The problem: Of all the lines below, return only those starting with the line holding "(thClu t) (w.thPart" and going on through the line holding "(∀ d k q id", exactly as written.

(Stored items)
* * *

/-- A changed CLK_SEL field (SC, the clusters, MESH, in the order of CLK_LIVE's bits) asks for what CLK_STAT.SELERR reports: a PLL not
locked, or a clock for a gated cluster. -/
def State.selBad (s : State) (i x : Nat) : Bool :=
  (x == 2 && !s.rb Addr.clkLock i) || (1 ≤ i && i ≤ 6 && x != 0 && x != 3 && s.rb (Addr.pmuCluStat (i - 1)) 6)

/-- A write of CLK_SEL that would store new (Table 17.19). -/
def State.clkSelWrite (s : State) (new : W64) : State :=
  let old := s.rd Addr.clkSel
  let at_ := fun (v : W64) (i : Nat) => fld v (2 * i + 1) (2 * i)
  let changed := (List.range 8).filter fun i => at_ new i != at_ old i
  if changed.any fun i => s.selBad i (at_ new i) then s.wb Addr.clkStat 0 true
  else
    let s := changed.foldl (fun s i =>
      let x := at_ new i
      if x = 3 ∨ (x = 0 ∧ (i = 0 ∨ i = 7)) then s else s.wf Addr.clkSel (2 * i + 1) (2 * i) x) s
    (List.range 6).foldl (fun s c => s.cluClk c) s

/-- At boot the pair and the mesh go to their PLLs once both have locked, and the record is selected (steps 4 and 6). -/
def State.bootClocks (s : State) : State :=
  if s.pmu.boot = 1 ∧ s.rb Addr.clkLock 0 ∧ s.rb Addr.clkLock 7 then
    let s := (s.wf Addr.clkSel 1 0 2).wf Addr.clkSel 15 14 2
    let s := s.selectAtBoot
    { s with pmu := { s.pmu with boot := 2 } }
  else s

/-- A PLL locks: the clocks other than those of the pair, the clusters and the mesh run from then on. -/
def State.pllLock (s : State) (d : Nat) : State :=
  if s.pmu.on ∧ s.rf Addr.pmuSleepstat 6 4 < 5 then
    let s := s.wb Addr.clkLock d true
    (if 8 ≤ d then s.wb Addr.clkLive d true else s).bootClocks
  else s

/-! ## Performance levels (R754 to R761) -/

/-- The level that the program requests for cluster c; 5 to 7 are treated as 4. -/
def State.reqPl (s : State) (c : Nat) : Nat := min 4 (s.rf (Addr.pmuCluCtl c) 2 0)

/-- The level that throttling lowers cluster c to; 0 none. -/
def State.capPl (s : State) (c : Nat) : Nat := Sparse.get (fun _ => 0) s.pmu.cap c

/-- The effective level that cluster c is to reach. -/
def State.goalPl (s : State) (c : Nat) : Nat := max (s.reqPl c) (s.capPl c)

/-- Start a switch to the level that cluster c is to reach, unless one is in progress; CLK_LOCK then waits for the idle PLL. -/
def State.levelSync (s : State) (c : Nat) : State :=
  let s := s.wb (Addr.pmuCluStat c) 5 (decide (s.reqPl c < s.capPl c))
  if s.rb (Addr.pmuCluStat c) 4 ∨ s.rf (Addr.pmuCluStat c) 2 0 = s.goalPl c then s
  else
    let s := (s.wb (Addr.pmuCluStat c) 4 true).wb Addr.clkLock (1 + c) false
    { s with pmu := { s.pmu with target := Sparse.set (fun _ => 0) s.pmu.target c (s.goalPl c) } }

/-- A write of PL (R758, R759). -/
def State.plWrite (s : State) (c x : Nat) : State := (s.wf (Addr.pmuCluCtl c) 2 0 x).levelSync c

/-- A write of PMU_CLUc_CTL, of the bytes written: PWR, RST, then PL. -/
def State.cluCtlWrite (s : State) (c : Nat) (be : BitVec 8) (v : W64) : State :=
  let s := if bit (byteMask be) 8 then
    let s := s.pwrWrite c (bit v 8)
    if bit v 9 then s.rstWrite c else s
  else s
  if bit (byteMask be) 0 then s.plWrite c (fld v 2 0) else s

* * *

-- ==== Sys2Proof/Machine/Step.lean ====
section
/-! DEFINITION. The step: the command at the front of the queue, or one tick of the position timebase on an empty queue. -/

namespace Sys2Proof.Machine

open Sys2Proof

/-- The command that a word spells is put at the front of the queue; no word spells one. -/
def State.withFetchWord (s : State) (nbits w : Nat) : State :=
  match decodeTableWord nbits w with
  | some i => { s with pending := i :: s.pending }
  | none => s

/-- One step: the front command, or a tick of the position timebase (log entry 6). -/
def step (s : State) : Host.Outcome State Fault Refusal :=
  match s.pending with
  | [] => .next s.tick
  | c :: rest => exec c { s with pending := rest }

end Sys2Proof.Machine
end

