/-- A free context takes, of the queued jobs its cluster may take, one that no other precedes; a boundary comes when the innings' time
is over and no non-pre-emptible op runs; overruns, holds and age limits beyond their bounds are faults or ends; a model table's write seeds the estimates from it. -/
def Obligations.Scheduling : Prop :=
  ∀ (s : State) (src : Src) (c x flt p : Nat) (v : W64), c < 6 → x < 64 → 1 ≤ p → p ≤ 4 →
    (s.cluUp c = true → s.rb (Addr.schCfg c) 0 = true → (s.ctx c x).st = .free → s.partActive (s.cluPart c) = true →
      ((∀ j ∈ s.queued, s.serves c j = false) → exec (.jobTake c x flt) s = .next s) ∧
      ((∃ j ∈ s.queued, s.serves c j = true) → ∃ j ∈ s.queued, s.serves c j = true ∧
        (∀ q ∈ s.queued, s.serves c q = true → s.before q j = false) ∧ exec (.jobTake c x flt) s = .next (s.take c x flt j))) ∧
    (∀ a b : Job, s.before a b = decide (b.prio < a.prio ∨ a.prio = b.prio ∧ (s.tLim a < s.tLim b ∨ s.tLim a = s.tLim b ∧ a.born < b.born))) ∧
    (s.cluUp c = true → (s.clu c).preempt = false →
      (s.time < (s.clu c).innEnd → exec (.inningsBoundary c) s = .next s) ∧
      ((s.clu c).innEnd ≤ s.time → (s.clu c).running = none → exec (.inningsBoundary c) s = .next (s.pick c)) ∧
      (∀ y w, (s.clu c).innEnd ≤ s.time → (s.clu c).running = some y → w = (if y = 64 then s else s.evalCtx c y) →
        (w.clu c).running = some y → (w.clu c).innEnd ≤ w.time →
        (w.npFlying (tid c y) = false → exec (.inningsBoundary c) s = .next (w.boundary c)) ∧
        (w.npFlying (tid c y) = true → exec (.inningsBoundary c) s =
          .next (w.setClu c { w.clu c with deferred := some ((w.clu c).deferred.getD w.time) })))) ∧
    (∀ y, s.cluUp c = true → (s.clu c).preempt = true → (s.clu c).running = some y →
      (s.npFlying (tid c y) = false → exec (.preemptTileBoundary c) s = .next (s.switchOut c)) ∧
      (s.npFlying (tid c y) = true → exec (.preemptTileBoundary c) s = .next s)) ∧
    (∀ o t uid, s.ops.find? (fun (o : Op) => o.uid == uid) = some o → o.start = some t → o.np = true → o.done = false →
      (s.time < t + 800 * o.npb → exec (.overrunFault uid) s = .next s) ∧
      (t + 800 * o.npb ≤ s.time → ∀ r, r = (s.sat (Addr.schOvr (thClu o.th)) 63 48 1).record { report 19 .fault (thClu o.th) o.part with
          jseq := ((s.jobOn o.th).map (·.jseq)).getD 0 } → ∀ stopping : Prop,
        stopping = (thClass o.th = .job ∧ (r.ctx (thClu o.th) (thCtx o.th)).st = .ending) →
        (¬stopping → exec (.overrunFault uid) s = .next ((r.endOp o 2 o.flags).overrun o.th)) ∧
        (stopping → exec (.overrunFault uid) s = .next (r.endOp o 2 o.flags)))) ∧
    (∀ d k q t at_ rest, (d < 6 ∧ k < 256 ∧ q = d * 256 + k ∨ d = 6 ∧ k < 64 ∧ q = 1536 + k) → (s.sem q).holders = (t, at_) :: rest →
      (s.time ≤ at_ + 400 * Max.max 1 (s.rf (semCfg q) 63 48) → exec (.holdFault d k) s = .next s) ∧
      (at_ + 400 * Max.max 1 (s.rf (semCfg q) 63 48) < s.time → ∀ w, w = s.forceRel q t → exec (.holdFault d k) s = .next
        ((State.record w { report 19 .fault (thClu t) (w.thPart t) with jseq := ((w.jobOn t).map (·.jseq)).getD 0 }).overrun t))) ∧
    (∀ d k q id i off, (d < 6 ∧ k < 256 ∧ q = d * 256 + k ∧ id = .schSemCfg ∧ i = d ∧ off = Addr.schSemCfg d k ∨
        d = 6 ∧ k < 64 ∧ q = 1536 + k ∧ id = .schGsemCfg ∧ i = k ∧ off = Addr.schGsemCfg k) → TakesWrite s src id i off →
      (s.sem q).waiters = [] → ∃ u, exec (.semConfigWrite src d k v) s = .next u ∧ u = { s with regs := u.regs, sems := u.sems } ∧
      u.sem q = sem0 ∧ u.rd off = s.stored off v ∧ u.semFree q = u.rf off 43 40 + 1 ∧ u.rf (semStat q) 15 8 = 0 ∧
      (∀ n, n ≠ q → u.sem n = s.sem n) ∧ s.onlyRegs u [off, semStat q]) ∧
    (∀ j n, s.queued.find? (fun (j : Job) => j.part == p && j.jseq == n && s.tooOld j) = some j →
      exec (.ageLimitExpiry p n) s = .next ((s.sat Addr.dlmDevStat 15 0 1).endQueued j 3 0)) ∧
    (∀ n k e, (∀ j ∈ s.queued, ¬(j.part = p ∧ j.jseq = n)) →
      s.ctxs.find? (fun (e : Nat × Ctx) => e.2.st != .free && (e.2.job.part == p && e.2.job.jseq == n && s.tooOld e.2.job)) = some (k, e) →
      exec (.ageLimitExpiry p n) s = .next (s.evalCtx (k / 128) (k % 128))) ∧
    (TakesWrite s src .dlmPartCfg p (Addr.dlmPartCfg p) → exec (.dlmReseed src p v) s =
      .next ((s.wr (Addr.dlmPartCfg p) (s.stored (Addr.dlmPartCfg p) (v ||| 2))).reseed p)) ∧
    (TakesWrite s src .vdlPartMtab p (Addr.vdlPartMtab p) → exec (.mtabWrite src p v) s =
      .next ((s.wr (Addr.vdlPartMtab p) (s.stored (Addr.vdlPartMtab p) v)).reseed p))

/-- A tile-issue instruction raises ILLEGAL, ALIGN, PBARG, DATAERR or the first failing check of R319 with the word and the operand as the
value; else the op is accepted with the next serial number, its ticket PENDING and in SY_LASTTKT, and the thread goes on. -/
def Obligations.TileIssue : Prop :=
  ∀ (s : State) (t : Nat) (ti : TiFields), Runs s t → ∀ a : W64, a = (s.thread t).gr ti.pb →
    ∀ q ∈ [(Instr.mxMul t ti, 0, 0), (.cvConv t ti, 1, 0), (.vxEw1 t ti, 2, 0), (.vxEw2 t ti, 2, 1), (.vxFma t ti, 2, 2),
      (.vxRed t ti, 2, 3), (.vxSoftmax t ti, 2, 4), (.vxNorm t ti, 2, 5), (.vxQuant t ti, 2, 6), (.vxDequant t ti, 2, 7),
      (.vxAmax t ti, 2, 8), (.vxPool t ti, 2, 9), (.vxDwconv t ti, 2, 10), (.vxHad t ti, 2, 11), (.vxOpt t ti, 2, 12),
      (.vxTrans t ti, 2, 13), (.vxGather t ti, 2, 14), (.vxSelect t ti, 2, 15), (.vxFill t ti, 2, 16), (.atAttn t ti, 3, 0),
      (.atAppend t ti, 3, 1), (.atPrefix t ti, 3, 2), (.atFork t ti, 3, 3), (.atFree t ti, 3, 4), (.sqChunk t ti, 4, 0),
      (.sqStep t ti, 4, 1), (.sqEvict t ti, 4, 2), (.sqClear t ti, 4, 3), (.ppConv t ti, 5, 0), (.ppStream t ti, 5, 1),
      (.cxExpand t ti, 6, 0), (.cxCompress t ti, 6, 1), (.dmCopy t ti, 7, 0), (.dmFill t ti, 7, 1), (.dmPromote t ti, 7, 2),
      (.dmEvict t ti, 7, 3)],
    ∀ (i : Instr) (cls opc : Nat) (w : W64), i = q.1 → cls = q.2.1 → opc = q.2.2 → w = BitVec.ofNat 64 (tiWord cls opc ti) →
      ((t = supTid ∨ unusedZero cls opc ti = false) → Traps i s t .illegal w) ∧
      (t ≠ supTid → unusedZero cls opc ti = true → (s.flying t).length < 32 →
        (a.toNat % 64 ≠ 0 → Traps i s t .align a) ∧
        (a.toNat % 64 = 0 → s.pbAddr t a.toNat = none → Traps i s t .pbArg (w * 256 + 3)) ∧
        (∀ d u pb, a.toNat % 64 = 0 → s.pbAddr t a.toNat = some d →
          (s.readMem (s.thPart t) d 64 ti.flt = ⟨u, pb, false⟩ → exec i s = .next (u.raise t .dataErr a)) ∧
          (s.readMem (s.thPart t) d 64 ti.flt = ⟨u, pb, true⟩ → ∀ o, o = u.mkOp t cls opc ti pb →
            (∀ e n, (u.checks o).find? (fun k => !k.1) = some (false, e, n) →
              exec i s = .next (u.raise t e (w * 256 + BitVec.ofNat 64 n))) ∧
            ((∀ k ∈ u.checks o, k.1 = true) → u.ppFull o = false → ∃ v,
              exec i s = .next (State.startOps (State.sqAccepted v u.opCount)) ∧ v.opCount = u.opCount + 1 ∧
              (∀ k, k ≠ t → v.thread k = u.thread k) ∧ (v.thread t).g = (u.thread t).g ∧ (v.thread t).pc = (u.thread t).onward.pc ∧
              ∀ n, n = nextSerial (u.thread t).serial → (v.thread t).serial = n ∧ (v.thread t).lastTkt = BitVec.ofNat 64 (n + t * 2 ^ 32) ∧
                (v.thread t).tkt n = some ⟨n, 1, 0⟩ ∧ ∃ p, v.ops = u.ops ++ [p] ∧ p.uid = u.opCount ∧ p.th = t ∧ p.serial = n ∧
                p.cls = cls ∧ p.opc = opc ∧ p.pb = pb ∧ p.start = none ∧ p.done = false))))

* * *

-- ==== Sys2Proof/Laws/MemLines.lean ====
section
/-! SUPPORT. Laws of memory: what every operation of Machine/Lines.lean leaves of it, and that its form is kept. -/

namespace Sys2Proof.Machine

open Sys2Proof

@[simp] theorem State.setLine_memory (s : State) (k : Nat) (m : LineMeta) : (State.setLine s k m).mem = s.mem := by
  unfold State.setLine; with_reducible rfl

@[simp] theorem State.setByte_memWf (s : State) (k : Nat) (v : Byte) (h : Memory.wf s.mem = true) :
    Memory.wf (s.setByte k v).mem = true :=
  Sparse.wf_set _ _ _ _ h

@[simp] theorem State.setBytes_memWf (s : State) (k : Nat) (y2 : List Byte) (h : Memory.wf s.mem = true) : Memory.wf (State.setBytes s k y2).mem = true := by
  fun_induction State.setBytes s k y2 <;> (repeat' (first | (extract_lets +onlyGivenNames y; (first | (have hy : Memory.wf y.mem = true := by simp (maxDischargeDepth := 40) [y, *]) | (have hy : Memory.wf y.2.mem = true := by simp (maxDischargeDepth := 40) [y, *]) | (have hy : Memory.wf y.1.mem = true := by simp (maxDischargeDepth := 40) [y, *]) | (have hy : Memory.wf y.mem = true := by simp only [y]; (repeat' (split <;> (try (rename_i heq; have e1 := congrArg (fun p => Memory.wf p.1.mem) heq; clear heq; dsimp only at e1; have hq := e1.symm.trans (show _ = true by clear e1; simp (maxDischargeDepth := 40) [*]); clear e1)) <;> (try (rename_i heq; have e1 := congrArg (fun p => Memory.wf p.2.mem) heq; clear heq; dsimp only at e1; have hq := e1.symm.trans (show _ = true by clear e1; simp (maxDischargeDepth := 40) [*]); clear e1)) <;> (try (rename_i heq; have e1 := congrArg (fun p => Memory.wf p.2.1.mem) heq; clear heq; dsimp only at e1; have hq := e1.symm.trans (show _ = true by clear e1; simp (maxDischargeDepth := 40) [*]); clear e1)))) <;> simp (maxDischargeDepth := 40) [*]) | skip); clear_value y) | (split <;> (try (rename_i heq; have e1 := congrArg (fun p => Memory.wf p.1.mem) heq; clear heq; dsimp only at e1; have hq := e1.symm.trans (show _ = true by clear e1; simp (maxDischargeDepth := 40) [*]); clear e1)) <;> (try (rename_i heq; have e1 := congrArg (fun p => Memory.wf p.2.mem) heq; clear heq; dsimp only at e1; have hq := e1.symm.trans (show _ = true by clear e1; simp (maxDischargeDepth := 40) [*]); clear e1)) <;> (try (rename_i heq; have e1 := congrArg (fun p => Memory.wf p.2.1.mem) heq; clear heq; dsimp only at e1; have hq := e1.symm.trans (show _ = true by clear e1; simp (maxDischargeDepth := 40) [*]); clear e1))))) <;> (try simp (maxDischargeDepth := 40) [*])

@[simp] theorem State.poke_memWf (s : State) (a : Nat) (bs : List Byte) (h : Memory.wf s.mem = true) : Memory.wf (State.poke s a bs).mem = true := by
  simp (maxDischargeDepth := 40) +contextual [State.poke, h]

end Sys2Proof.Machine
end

* * *

Solution to this task:
        ((State.record w { report 19 .fault (thClu t) (w.thPart t) with jseq := ((w.jobOn t).map (·.jseq)).getD 0 }).overrun t))) ∧
    (∀ d k q id i off, (d < 6 ∧ k < 256 ∧ q = d * 256 + k ∧ id = .schSemCfg ∧ i = d ∧ off = Addr.schSemCfg d k ∨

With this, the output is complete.